Барбара. Неужели это сделала она? Против нее имелись только косвенные улики. Да, она поссорилась с моей матерью, но это не значило, что она вернулась посреди ночи, чтобы убить ее. Нет, это сделал кто-то другой.

Я с трудом могу припомнить следующие несколько часов. Моя голова была опустошена. Бессонная ночь брала свое. Глаза слипались. Снова звонили из полиции. Я разговаривал с ними. Конечно, я ничего не знал. Полицейские настаивали на своей версии женщины-убийцы. Больше я ни с кем не говорил. Урсула выручала меня. До конца дня, который мне казался ночью, она отвечала на все звонки и никого не подпускала ко мне.

Она снова стала другой женщиной – пылкой, почти что страстной. Она хотела помочь мне. Она настояла, чтобы я поел. Меньше всего на свете я хотел есть, но в конце концов уступил. Мне было нужно, чтобы рядом был кто-то. И, в конце концов, разве я не мечтал так долго о том, чтобы быть с ней?

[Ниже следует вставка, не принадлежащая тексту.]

/-- Which input of the Lighthouse port (R34). -/
inductive RefInput where
  | tenMHz
  | onePps
  | timeOfDay
  deriving DecidableEq, Repr

/-- What ends a job as a program fault (R102, Table 13-5). -/
inductive ProgFault where
  | tug (die : Die)
  | crane (c : CraneIx)
  | barge (die : Die)
  | storageDigest
  deriving DecidableEq, Repr

/-- What a lane shows (R303). -/
inductive LaneSign where
  | lossOfSignal
  | uncorrectableFec
  | highErrorRatio
  deriving DecidableEq, Repr

/-- A merge (R202): the factor by its layer, side (`g` for the G side) and facet number, and where the reduced statistics lie:
the off-diagonal values and the diagonal (binary32 arrays), and the auxiliary record that carries N and the taint (R328). -/
structure MergeOp where
  layer : BitVec 32
  g : Bool
  facet : BitVec 16
  offDiag : Addr
  diag : Addr
  aux : Addr
  deriving DecidableEq, Repr

/-- The operands of a GPACK (R250): addresses of x, the codes, the scales and the status record; the step, and the panel by its
layer and place. -/
structure GpackOp where
  die : Die
  x : Addr
  codes : Addr
  scales : Addr
  nsr : Addr
  step : BitVec 32
  layer : BitVec 32
  f : BitVec 16
  g : BitVec 16
  deriving DecidableEq, Repr

/-- The operands of an UPDATE (R255 to R257): the Ledger record of its panel and, for a job of one module, where GPACK left the
panel's codes and scales and the auxiliary record with its divisor (R252, R253). -/
structure UpdateOp where
  die : Die
  index : BitVec 16
  codes : Addr
  scales : Addr
  aux : Addr
  deriving DecidableEq, Repr

/-- The operands of an EMIT (R265): the Ledger record of its panel. -/
structure EmitOp where
  die : Die
  index : BitVec 16
  deriving DecidableEq, Repr

/-- What protects a read meets at a byte (R273, R279): a corrected error, a transfer replayed 1 to 4 times, an error that cannot be
corrected, or a transfer that still fails after 4 replays. -/
inductive MemErrKind where
  | corrected
  | replayed (n : Fin 4)
  | uncorrectable
  | replaysFailed
  deriving DecidableEq, Repr

structure MemErr where
  addr : Addr
  kind : MemErrKind
  deriving DecidableEq, Repr

/-- Where firmware places a facet of a refresh cycle to be solved (R232, Table 08-5): its place among the layer's owned factors, the
address of its facet entry, and the areas b, x, m, s1, s2 and r. -/
structure FacetPlace where
  slot : Nat
  entry : Addr
  b : BitVec 32
  x : BitVec 32
  m : BitVec 32
  s1 : BitVec 32
  s2 : BitVec 32
  r : BitVec 32
  deriving DecidableEq, Repr

/-- An entry of a repair record (R455): kind, die, unit, index and aux. -/
structure RepairEntry where
  kind : Nat
  die : Nat
  unit : Nat
  index : Nat
  aux : Nat
  deriving DecidableEq, Repr

/-- What a start-up stage finds (R443, Table 17-4): GDDR7 devices trained per die, serials of the fitted engines, and faults
of the self-test. -/
structure BootObs where
  gddr0 : Nat
  gddr1 : Nat
  engines : List Nat
  faults : List RepairEntry
  deriving DecidableEq, Repr

/-- What the storage holds where a Manifest is named (R334, R345): the Manifest's bytes, and whether every Read of its load
completed (R344). -/
structure LoadObs where
  manifest : List Byte
  readsOk : Bool
  deriving DecidableEq, Repr

/-- An accepted switch of the switch log (R352). -/
structure SwitchRec where
  effStep : BitVec 32
  effMbatch : BitVec 16
  version : BitVec 32
  digest : List Byte
  deriving DecidableEq, Repr

/-- What a Warehouse port finds at its link (R372, R373). -/
structure ExpanderObs where
  l0In100ms : Bool
  width : Nat
  speed : Nat
  reversed : Bool
  isCxl : Bool
  sldType3 : Bool
  capGib : Nat
  deriving DecidableEq, Repr

/-- The commands. The comment over each group names the chapter its rows come from. -/
inductive Instr where
  -- 00, 02: registers, the Tide, the Lighthouse
  | registerWrite (who : Agent) (off : BitVec 26) (bytes : Nat) (value hwSet hwClear : Word)
  | acquireEntry (port : PortIx) (parentTime : Word) (parentHops : Nat)
  | steerUpdate (offset : Int)
  | parentLinkFail (port : PortIx)
  | tideLoss
  | referenceLoss (which : RefInput) (standbyValid : Bool)
  | referenceRestored
  | lighthouseTimeCellTimeout
  | lighthouseHandover
  | ptpMessageReceive (valid : Bool) (tai : Word)
  | timeCellSend (port : PortIx)
  | timeCellReceive (port : PortIx) (wire : List Byte) (fec : Bool) (rxPs : BitVec 16)
  -- 02: schedule, holds, staging
  | slotBoundary
  | quayTx (port : PortIx)
  | quayRx (port : PortIx)
  | barge (b : BargeIx)
  | craneBg (c : CraneIx)
  | ballast (c : CraneIx)
  | marker
  | dropRecordFinal
  | entryLateStart (kind : EntryKind) (unit : Nat)
  | holdRequestRaise (kind : EntryKind) (unit : Nat) (stream : BitVec 16) (predicted : Word)
  | holdCellReceive (port : PortIx) (wire : List Byte) (fec : Bool)
  | holdLatch
  | holdStart
  | holdEnd
  | shadowWrite (off : BitVec 26) (value : Word)
  | stageCheck (who : Agent) (groups : BitVec 5)
  | stageCheckComplete
  | stageArm (who : Agent)
  | stageAbort (who : Agent)
  | stageCommit
  -- 03: Tug instructions
  | ill (t : Tid) (cause : IllCause)
  | programFaultEnd (f : ProgFault)
  | add (t : Tid) (rd ra rb : RegIx)
  | sub (t : Tid) (rd ra rb : RegIx)
  | and (t : Tid) (rd ra rb : RegIx)
  | or (t : Tid) (rd ra rb : RegIx)
  | xor (t : Tid) (rd ra rb : RegIx)
  | sll (t : Tid) (rd ra rb : RegIx)
  | srl (t : Tid) (rd ra rb : RegIx)
  | sra (t : Tid) (rd ra rb : RegIx)
  | slt (t : Tid) (rd ra rb : RegIx)
  | sltu (t : Tid) (rd ra rb : RegIx)
  | min (t : Tid) (rd ra rb : RegIx)
  | max (t : Tid) (rd ra rb : RegIx)
  | minu (t : Tid) (rd ra rb : RegIx)
  | maxu (t : Tid) (rd ra rb : RegIx)
  | mul (t : Tid) (rd ra rb : RegIx)
  | mulh (t : Tid) (rd ra rb : RegIx)
  | mulhu (t : Tid) (rd ra rb : RegIx)
  | div (t : Tid) (rd ra rb : RegIx)
  | divu (t : Tid) (rd ra rb : RegIx)
  | rem (t : Tid) (rd ra rb : RegIx)
  | remu (t : Tid) (rd ra rb : RegIx)
  | addw (t : Tid) (rd ra rb : RegIx)
  | subw (t : Tid) (rd ra rb : RegIx)
  | clz (t : Tid) (rd ra : RegIx)
  | ctz (t : Tid) (rd ra : RegIx)
  | popc (t : Tid) (rd ra : RegIx)
  | addi (t : Tid) (rd ra : RegIx) (imm : BitVec 16)
  | andi (t : Tid) (rd ra : RegIx) (imm : BitVec 16)
  | ori (t : Tid) (rd ra : RegIx) (imm : BitVec 16)
  | xori (t : Tid) (rd ra : RegIx) (imm : BitVec 16)
  | slti (t : Tid) (rd ra : RegIx) (imm : BitVec 16)
  | shi (t : Tid) (rd ra : RegIx) (imm : BitVec 16)
  | lui (t : Tid) (rd : RegIx) (imm : BitVec 16)
  | lsh16 (t : Tid) (rd ra : RegIx) (imm : BitVec 16)
  | ld (t : Tid) (rd ra : RegIx) (imm : BitVec 16)
  | lw (t : Tid) (rd ra : RegIx) (imm : BitVec 16)
  | lwu (t : Tid) (rd ra : RegIx) (imm : BitVec 16)
  | lh (t : Tid) (rd ra : RegIx) (imm : BitVec 16)
  | lhu (t : Tid) (rd ra : RegIx) (imm : BitVec 16)
  | lb (t : Tid) (rd ra : RegIx) (imm : BitVec 16)
  | lbu (t : Tid) (rd ra : RegIx) (imm : BitVec 16)
  | sd (t : Tid) (rs ra : RegIx) (imm : BitVec 16)
  | sw (t : Tid) (rs ra : RegIx) (imm : BitVec 16)
  | sh (t : Tid) (rs ra : RegIx) (imm : BitVec 16)
  | sb (t : Tid) (rs ra : RegIx) (imm : BitVec 16)
  | amoswap (t : Tid) (rd ra rb : RegIx) (sz : AmoSize) (aq rl : Bool)
  | amoadd (t : Tid) (rd ra rb : RegIx) (sz : AmoSize) (aq rl : Bool)
  | amoand (t : Tid) (rd ra rb : RegIx) (sz : AmoSize) (aq rl : Bool)
  | amoor (t : Tid) (rd ra rb : RegIx) (sz : AmoSize) (aq rl : Bool)
  | amomax (t : Tid) (rd ra rb : RegIx) (sz : AmoSize) (aq rl : Bool)
  | amomin (t : Tid) (rd ra rb : RegIx) (sz : AmoSize) (aq rl : Bool)
  | amomaxu (t : Tid) (rd ra rb : RegIx) (sz : AmoSize) (aq rl : Bool)
  | amominu (t : Tid) (rd ra rb : RegIx) (sz : AmoSize) (aq rl : Bool)
  | amocas (t : Tid) (rd ra rb : RegIx) (sz : AmoSize) (aq rl : Bool)
  | beq (t : Tid) (ra rb : RegIx) (imm : BitVec 16)
  | bne (t : Tid) (ra rb : RegIx) (imm : BitVec 16)
  | blt (t : Tid) (ra rb : RegIx) (imm : BitVec 16)
  | bge (t : Tid) (ra rb : RegIx) (imm : BitVec 16)
  | bltu (t : Tid) (ra rb : RegIx) (imm : BitVec 16)
  | bgeu (t : Tid) (ra rb : RegIx) (imm : BitVec 16)
  | j (t : Tid) (imm : BitVec 26)
  | jal (t : Tid) (imm : BitVec 26)
  | jalr (t : Tid) (rd ra : RegIx) (imm : BitVec 16)
  | fadd (t : Tid) (sz : FSize) (rd ra rb : RegIx)
  | fsub (t : Tid) (sz : FSize) (rd ra rb : RegIx)
  | fmul (t : Tid) (sz : FSize) (rd ra rb : RegIx)
  | fdiv (t : Tid) (sz : FSize) (rd ra rb : RegIx)
  | fsqrt (t : Tid) (sz : FSize) (rd ra : RegIx)
  | fmin (t : Tid) (sz : FSize) (rd ra rb : RegIx)
  | fmax (t : Tid) (sz : FSize) (rd ra rb : RegIx)
  | fmadd (t : Tid) (sz : FSize) (rd ra rb : RegIx)
  | fcvtSD (t : Tid) (rd ra : RegIx)
  | fcvtDS (t : Tid) (rd ra : RegIx)
  | fcvtLD (t : Tid) (rd ra : RegIx)
  | fcvtDL (t : Tid) (rd ra : RegIx)
  | fcvtBfS (t : Tid) (rd ra : RegIx)
  | feqD (t : Tid) (rd ra rb : RegIx)
  | fltD (t : Tid) (rd ra rb : RegIx)
  | fleD (t : Tid) (rd ra rb : RegIx)
  | vadd (o : VOp)
  | vsub (o : VOp)
  | vmul (o : VOp)
  | vfma (o : VOp)
  | vmin (o : VOp)
  | vmax (o : VOp)
  | vdiv (o : VOp)
  | vsqrt (o : VOp)
  | vand (o : VOp)
  | vor (o : VOp)
  | vxor (o : VOp)
  | vshl (o : VOp)
  | vshr (o : VOp)
  | vsra (o : VOp)
  | vceq (o : VOp)
  | vclt (o : VOp)
  | vcle (o : VOp)
  | vsel (o : VOp)
  | vredadd (o : VOp)
  | vredmax (o : VOp)
  | vcvt (o : VOp)
  | vpack8e (o : VOp)
  | vpack8g (o : VOp)
  | vpack8gs (o : VOp)
  | vunpack8e (o : VOp)
  | vunpack8g (o : VOp)
  | vperm (o : VOp)
  | vbcast (o : VOp)
  | vext (o : VOp)
  | vld (t : Tid) (vd ra : RegIx) (imm : BitVec 16)
  | vst (t : Tid) (vs ra : RegIx) (imm : BitVec 16)
  | rdsr (t : Tid) (rd : RegIx) (imm : BitVec 12)
  | wrsr (t : Tid) (ra : RegIx) (imm : BitVec 12)
  | fence (t : Tid) (imm : BitVec 12)
  | tidewait (t : Tid) (ra : RegIx)
  | slotwait (t : Tid) (ra : RegIx)
  | yield (t : Tid)
  | halt (t : Tid)
  | tstart (t : Tid) (ra rb : RegIx)
  | tstop (t : Tid) (ra : RegIx)
  | cissue (t : Tid) (rd ra rb : RegIx)
  | cwait (t : Tid) (ra rb : RegIx)
  | cqdepth (t : Tid) (rd ra : RegIx)
  -- 03: events of the Tugs
  | tidewaitComplete (t : Tid)
  | slotwaitComplete (t : Tid)
  | cwaitComplete (t : Tid)
  | cissueAccept (t : Tid)
  | loadDataReturn (tug : Fin 128) (slot : Nat) (errs : List MemErr)
  | storePerformed (tug : Fin 128) (slot : Nat)
  | fetchMissFill (t : Tid) (errs : List MemErr)
  | requestSlotFree (t : Tid)
  | timesliceExpiry (t : Tid)
  -- 04, 06: the Cranes
  | commandWordArrival (c : CraneIx)
  | craneCommandIssue (c : CraneIx) (q : Queue)
  | craneDescriptorArrival (c : CraneIx) (q : Queue) (errs : List MemErr)
  | mma (c : CraneIx) (q : Queue)
  | gather (c : CraneIx) (q : Queue)
  | spill (c : CraneIx) (q : Queue)
  | zero (c : CraneIx) (q : Queue)
  | loadacc (c : CraneIx) (q : Queue)
  | drain (c : CraneIx) (q : Queue)
  | topk (c : CraneIx) (q : Queue)
  | rootns (c : CraneIx)
  | chol (c : CraneIx)
  | pivot (c : CraneIx) (q : Queue)
  | mark (c : CraneIx) (q : Queue)
  | drainInterlockRelease (c : CraneIx) (bank : Bool)
  | automaticSpill (c : CraneIx) (q : Queue)
  | craneRetire (c : CraneIx) (q : Queue)
  | bank1Release (c : CraneIx)
  | bgListFetch (c : CraneIx)
  | actTableWrite (who : Agent) (c : CraneIx) (slot : Fin 4) (n : Fin 193) (value : Word)
  | actTableWriteRelease (c : CraneIx) (slot : Fin 4)
  -- 07, 08: statistics and roots
  | factorMerge (o : MergeOp)
  | refreshCycleStart (layer step : BitVec 32) (places : List FacetPlace)
  | rootBankSwap (layer : BitVec 32)
  | solveRetry (layer : BitVec 32) (slot : BitVec 16)
  | sketchRoot (layer : BitVec 32) (g : Bool)
  | diagonalRoot (layer : BitVec 32) (g : Bool)
  -- 09: update unit and Ledger
  | gpack (o : GpackOp)
  | update (o : UpdateOp)
  | emit (o : EmitOp)
  | ledgerUpdRelease (die : Die)
  | updateOpRetire (die : Die)
  | ledgerFlip (index : BitVec 16)
  | flipPerformed
  -- 10: Barges and the Hold
  | bargeStart (who : Agent) (die : Die) (stream : BitVec 16) (b : Fin 32)
  | bargeStartRelease (b : BargeIx)
  | bargeStreamStart (b : BargeIx) (errs : List MemErr)
  | bargeGatePoll (b : BargeIx) (errs : List MemErr)
  | bargeStreamComplete (b : BargeIx)
  | patrolScrub (die : Die) (corrected uncorrectable : List Nat)
  | holdRemap (die : Die) (page : BitVec 36)
  -- 12: storage
  | storageReadComplete (b : BargeIx) (read : Nat) (ok : Bool) (data : List Byte)
  | storageReadTimeout (b : BargeIx) (read : Nat)
  -- 13: the host link
  | hostMemRead (hpa : BitVec 52) (len : Nat) (errs : List MemErr)
  | hostMemWrite (hpa : BitVec 52) (data : List Byte) (poisoned : Bool)
  | hdmDecoderCommit (base : BitVec 52)
  | hostLinkReset
  | identifyMemoryDevice
  | getSupportedLogs
  | getLog
  | getHealthInfo
  | getEventRecords
  | clearEventRecords
  | getTimestamp
  | setTimestamp (ts : Word)
  | unsupportedMailboxCommand (opcode : BitVec 16)
  | warehousePortQualify (p : Fin 4) (o : ExpanderObs)
  | warehouseLinkFailure (p : Fin 4)
  -- 11: the Quays
  | portSignalDetect (p : PortIx) (lanes : Nat)
  | trainingComplete (p : PortIx) (fecLocked : Bool)
  | linkLoss (p : PortIx)
  | identSend (p : PortIx)
  | identReceive (p : PortIx) (wire : List Byte) (fec : Bool)
  | laneFault (p : PortIx) (lane : Fin 9) (sign : LaneSign) (spareHealthy : Bool)
  | cellTransmit (p : PortIx)
  | dataCellReceive (p : PortIx) (wire : List Byte) (fec buffer : Bool)
  | linkCellReceive (p : PortIx) (wire : List Byte) (fec : Bool)
  | ackTimeout (p : PortIx)
  | quayGatePoll (p : PortIx)
  -- 12, 13: the Manifest and the launch
  | manifestSwitch (o : LoadObs)
  | launchPagePoll
  | prepare (o : LoadObs)
  | arm
  | abort
  | endCmd
  | launchCommit
  | endInstant
  | jobEnded
  -- 14: securing and restore
  | secureGenerationComplete (ward : Bool) (step : BitVec 32)
  | partnerConfirmation (step : BitVec 32)
  | restoreComplete (log : List SwitchRec) (before after : LoadObs)
  -- 15: performance monitoring
  | perfSnap
  | perfClear
  | perfArm (action : BitVec 2)
  | snapAction
  | startAction
  | stopAction
  | perfCtrWrite (n : Fin 8) (value : BitVec 48)
  | counterOverflow (n : Fin 8) (inc : Nat)
  | samplingEnable (tugEn craneEn : Bool)
  | tugSampleSelect (tug : Fin 128) (t : Tid) (word : BitVec 32) (addr : Word) (tier : Nat)
  | craneSampleSelect (c : CraneIx) (q : Queue)
  | sampleRecordWrite (kind : Bool) (unit : Nat) (latency : BitVec 32) (stalled : BitVec 32) (flags : BitVec 8)
  -- 16, 17: power, start-up, security, service
  | powerApply (centivolts : Nat)
  | powerPhaseAdvance
  | inputUndervoltage (centivolts : Nat)
  | inputOvervoltage (centivolts : Nat) (forOneMs : Bool)
  | reversePolarity (centivolts : Nat)
  | sensePinOpen (watts : Nat)
  | railShort
  | dieOvertemp (die : Die) (celsius : Nat)
  | dieCriticalTemp (die : Die) (celsius : Nat)
  | coolantFlowLow (flow : Nat)
  | coolantInletHigh (celsius : Nat)
  | thermalWarning (celsius : Nat)
  | ballastSlewBoundary
  | pwrStanddown
  | standdownStage
  | romCoreTestTimeout
  | bootStage (o : BootObs)
  | fuseAdvance
  | secExtGo (index : Fin 4)
  | hall
  | attest
  | fwupdate
  | svcDrain
  | drainArm
  | engineOut
  | engineIn (serial : Word) (calibrated : Bool)
  | standdown
  | firmwareActivation
  | engineLatchOpen (e : Fin 8)
  | referenceInputChange (which : RefInput) (valid : Bool)
  | laneSwitchRetrainComplete (p : PortIx)
  | signingEngineRequestComplete
  | storageLinkChange (port : Fin 2) (linkUp : Bool) (connected : BitVec 16) (reconnected : Nat)
  deriving DecidableEq, Repr
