-- ==== Sys2Proof/Machine/Convert.lean ====
section
/-! DEFINITION. The converters into the storage formats: choice of a block's E8, block and scalar conversion, and the counts
of a Numeric Status Record (R142 to R151, R156 to R158, R164 to R166, Table 05-7). -/

namespace Sys2Proof.Machine

/-- The class an element is counted in (R166). -/
inductive Cls where
  | plain
  | invalid
  | saturated
  | flushed
  deriving DecidableEq, Repr

/-- The counts of a Numeric Status Record while it is formed. -/
structure Nsr where
  sat : Nat := 0
  flushed : Nat := 0
  invalid : Nat := 0
  first : Nat := 0xFFFFFFFF
  written : Nat := 0
  zeroBlocks : Nat := 0
  accSat : Bool := false
  deriving DecidableEq, Repr

/-- One element counted; the index is its place in the writer's order. An invalid element whose index does not lie below
0xFFFF_FFFF leaves first_invalid as it is, since the field has no larger value (DESIGN CHOICE, assumption 78). -/
def countCls (n : Nsr) (c : Cls) (idx : Nat) : Nsr :=
  let n := { n with written := n.written + 1 }
  match c with
  | .plain => n
  | .invalid => { n with invalid := n.invalid + 1, first := if idx < n.first then idx else n.first }
  | .saturated => { n with sat := n.sat + 1 }
  | .flushed => { n with flushed := n.flushed + 1 }

def stick32 (n : Nat) : Nat := if n < 2 ^ 32 then n else 2 ^ 32 - 1

/-- The flags byte of a record (Table 05-7). -/
def nsrFlags (accSat rsv stoch bg poison : Bool) : Nat :=
  (if accSat then 1 else 0) + (if rsv then 2 else 0) + (if stoch then 4 else 0) + (if bg then 8 else 0) +
  (if poison then 16 else 0)

/-- A record of 32 bytes. Where the source held poison, the class counts cover only elements written clean, of which
there are none (R381). Table 05-7 does not say what zero_blocks does above 2³² − 1; it sticks there like the counts beside it
(DESIGN CHOICE, assumption 78). -/
def nsrBytes (n : Nsr) (fmt : Nat) (rsv stoch bg poison : Bool) (seq : Nat) : List Byte :=
  (if poison then bytesOfNat 4 0 ++ bytesOfNat 4 0 ++ bytesOfNat 4 0 ++ bytesOfNat 4 0xFFFFFFFF
   else bytesOfNat 4 (stick32 n.sat) ++ bytesOfNat 4 (stick32 n.flushed) ++ bytesOfNat 4 (stick32 n.invalid) ++
     bytesOfNat 4 n.first) ++
  bytesOfNat 4 (stick32 n.written) ++ bytesOfNat 4 (stick32 n.zeroBlocks) ++ bytesOfNat 1 fmt ++
  bytesOfNat 1 (nsrFlags (n.accSat && !poison) rsv stoch bg poison) ++ bytesOfNat 2 0 ++ bytesOfNat 4 seq

/-- An element to convert: its value, its bank saturation bit, its index for counting, and how it rounds. -/
structure CElem where
  val : Num
  sat : Bool
  idx : Nat
  rnd : Rnd

/-- The larger of an amax and an element's magnitude; an infinity counts as the largest binary32, a NaN not at all. -/
def amaxStep (a : Nat × Int) : Num → Nat × Int
  | .nan => a
  | .inf _ => if magLt a.1 a.2 f32.maxM f32.maxE then (f32.maxM, f32.maxE) else a
  | .fin _ m e => if magLt a.1 a.2 m e then (m, e) else a

/-- choose_e8 of R147; `g` selects YF8G. -/
def chooseE8 (g : Bool) (xs : List Num) : Nat :=
  let a := xs.foldl amaxStep (0, 0)
  if a.1 = 0 then 0
  else
    let ex := topExp a.1 a.2
    let tooLarge := if g then magLt 7 (ex - 2) a.1 a.2 else magLt 15 (ex - 3) a.1 a.2
    let e := 127 + ex - (if g then 16 else 8) + (if tooLarge then 1 else 0)
    if e < 1 then 1 else if 254 < e then 254 else e.toNat

def fmt8 (g : Bool) : Fmt := if g then yf8g else yf8e

/-- The class of an element converted to a format, from its exact quotient and its result. -/
def classOfElem (f : Fmt) (q : Num) (sat : Bool) (r : Num) : Cls :=
  if isNan q then .invalid
  else if sat || exceeds f q || isInf q then .saturated
  else if !isZero q && isZero r then .flushed
  else .plain

/-- Whether a count as saturated came from the bank bit alone sets acc_sat: an element was counted because of its bit. -/
def countElem (n : Nsr) (f : Fmt) (x : CElem) (q r : Num) : Nsr :=
  let c := classOfElem f q x.sat r
  let n := countCls n c x.idx
  if c = .saturated ∧ x.sat = true then { n with accSat := true } else n

/-- One element of a block with a factor, converted; a NaN is written 0x00. Where every element of the block is zero, no class
count changes (R148). -/
def convElem8 (g : Bool) (e8 : Nat) (allZero : Bool) (x : CElem) (n : Nsr) : Byte × Nsr :=
  let q := if e8 = 0 then x.val else nscale x.val (127 - (e8 : Int))
  let r := narrow (fmt8 g) x.rnd q
  (if e8 = 0 then 0 else enc8 g r, countElem n (fmt8 g) { x with sat := x.sat && !allZero } q r)

def convElems8 (g : Bool) (e8 : Nat) (allZero : Bool) : List CElem → Nsr → List Byte × Nsr
  | [], n => ([], n)
  | x :: rest, n =>
    let (c, n1) := convElem8 g e8 allZero x n
    let (cs, n2) := convElems8 g e8 allZero rest n1
    (c :: cs, n2)

/-- A block: its E8, its codes and the counts. -/
def convBlock (g : Bool) (xs : List CElem) (n : Nsr) : Nat × List Byte × Nsr :=
  let e8 := chooseE8 g (xs.map (·.val))
  let (cs, n') := convElems8 g e8 (xs.all (fun x => isZero x.val)) xs n
  (e8, cs, if e8 = 0 then { n' with zeroBlocks := n'.zeroBlocks + 1 } else n')

/-- A list cut into runs of b. -/
def chunks {α : Type} (b : Nat) : Nat → List α → List (List α)
  | 0, _ => []
  | fuel + 1, xs => if xs.isEmpty then [] else xs.take b :: chunks b fuel (xs.drop b)

/-- Codes padded with 0x00 to the end of the last block. -/
def padTo (b : Nat) (cs : List Byte) : List Byte := cs ++ List.replicate (b - cs.length) 0

/-- A row of blocks: the E8 bytes, the codes and the counts. -/
def convBlocks (g : Bool) (b : Nat) : List (List CElem) → Nsr → List Byte × List Byte × Nsr
  | [], n => ([], [], n)
  | blk :: rest, n =>
    let (e, cs, n1) := convBlock g blk n
    let (es, ds, n2) := convBlocks g b rest n1
    (BitVec.ofNat 8 e :: es, padTo b cs ++ ds, n2)

/-- An element converted to a format without blocks: its code and the counts. -/
def convScalar (f : Fmt) (x : CElem) (n : Nsr) : Nat × Nsr :=
  let r := narrow f x.rnd x.val
  (encode f r, countElem n f x x.val r)

/-- A row of scalars of w bytes each. -/
def convScalars (f : Fmt) (w : Nat) : List CElem → Nsr → List Byte × Nsr
  | [], n => ([], n)
  | x :: rest, n =>
    let (c, n1) := convScalar f x n
    let (cs, n2) := convScalars f w rest n1
    (bytesOfNat w c ++ cs, n2)

/-- The lo part of a pair split with a rounding; +0 beside a non-finite hi (R151, Table 06-5). -/
def loPart (mode : Rnd) (x : Num) : Num :=
  if isFinite x then narrow bf16 mode (nsub x (narrow bf16 mode x)) else nzero

/-- A row of pairs: hi bytes, lo bytes and the counts, which are taken on hi. -/
def convPairs : List CElem → Nsr → List Byte × List Byte × Nsr
  | [], n => ([], [], n)
  | x :: rest, n =>
    let (c, n1) := convScalar bf16 x n
    let (hs, ls, n2) := convPairs rest n1
    (bytesOfNat 2 c ++ hs, bytesOfNat 2 (encode bf16 (loPart x.rnd x.val)) ++ ls, n2)

/-- The factor of a block applied to the value of a code: a zero block for 0x00 and 0xFF (R142, R145). -/
def scaled8 (g : Bool) (e8 : Byte) (code : Byte) : Num :=
  if e8 = 0 ∨ e8 = 0xFF then nzero else nscale (dec8 g code) ((e8.toNat : Int) - 127)

/-- The block size of a code: 16, 32, 64 or 128. -/
def blkSize (code : Nat) : Nat := 16 * 2 ^ (code % 4)

/-- A binary32 field at an offset. -/
def f32At (bs : List Byte) (off : Nat) : Num := decode f32 (at_ bs off 4)

end Sys2Proof.Machine
end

Мы отправились в какой-то мексиканский ресторанчик в Венеции. Машину вела она. Она же съела и свою порцию, и мою. Она пыталась развеселить меня шутками и сама расплатилась. Затем отвезла меня домой – к себе домой. Это было очень странно – не скрываясь, оказаться там, где я побывал как шпион, тайный лазутчик, не более суток назад. То, что накануне я делал тайком, сейчас Она сама предлагала мне. Смерть Фелисити в каком-то смысле открыла передо мной двери.

Я слишком устал, чтобы полностью оценить это чудо. Мои глаза были закрыты, пока она вела машину по Бенедикт-Каньон и Ла-Сьело. Я дремал. Когда я проснулся, мы были уже на месте, у подъезда опасного дома. Полусонный, я поднялся за ней по ступенькам. Я сидел в кресле в ее спальне. Меня обволакивало мерцание свечей. Мне страшно хотелось пить. Пока она ходила за водой, я вспомнил мотылька, сгоревшего в пламени.

Затем я оказался в ее кровати – или на ее кровати? Все происходящее казалось причудливой сказкой. Может быть, я проспал сто лет? Она склонилась надо мной. Я был с женщиной, которая занимала мои мысли многие дни или недели. Моя мать убита – может быть, моей подружкой. Я просто не мог собраться с мыслями. Нужно было выспаться.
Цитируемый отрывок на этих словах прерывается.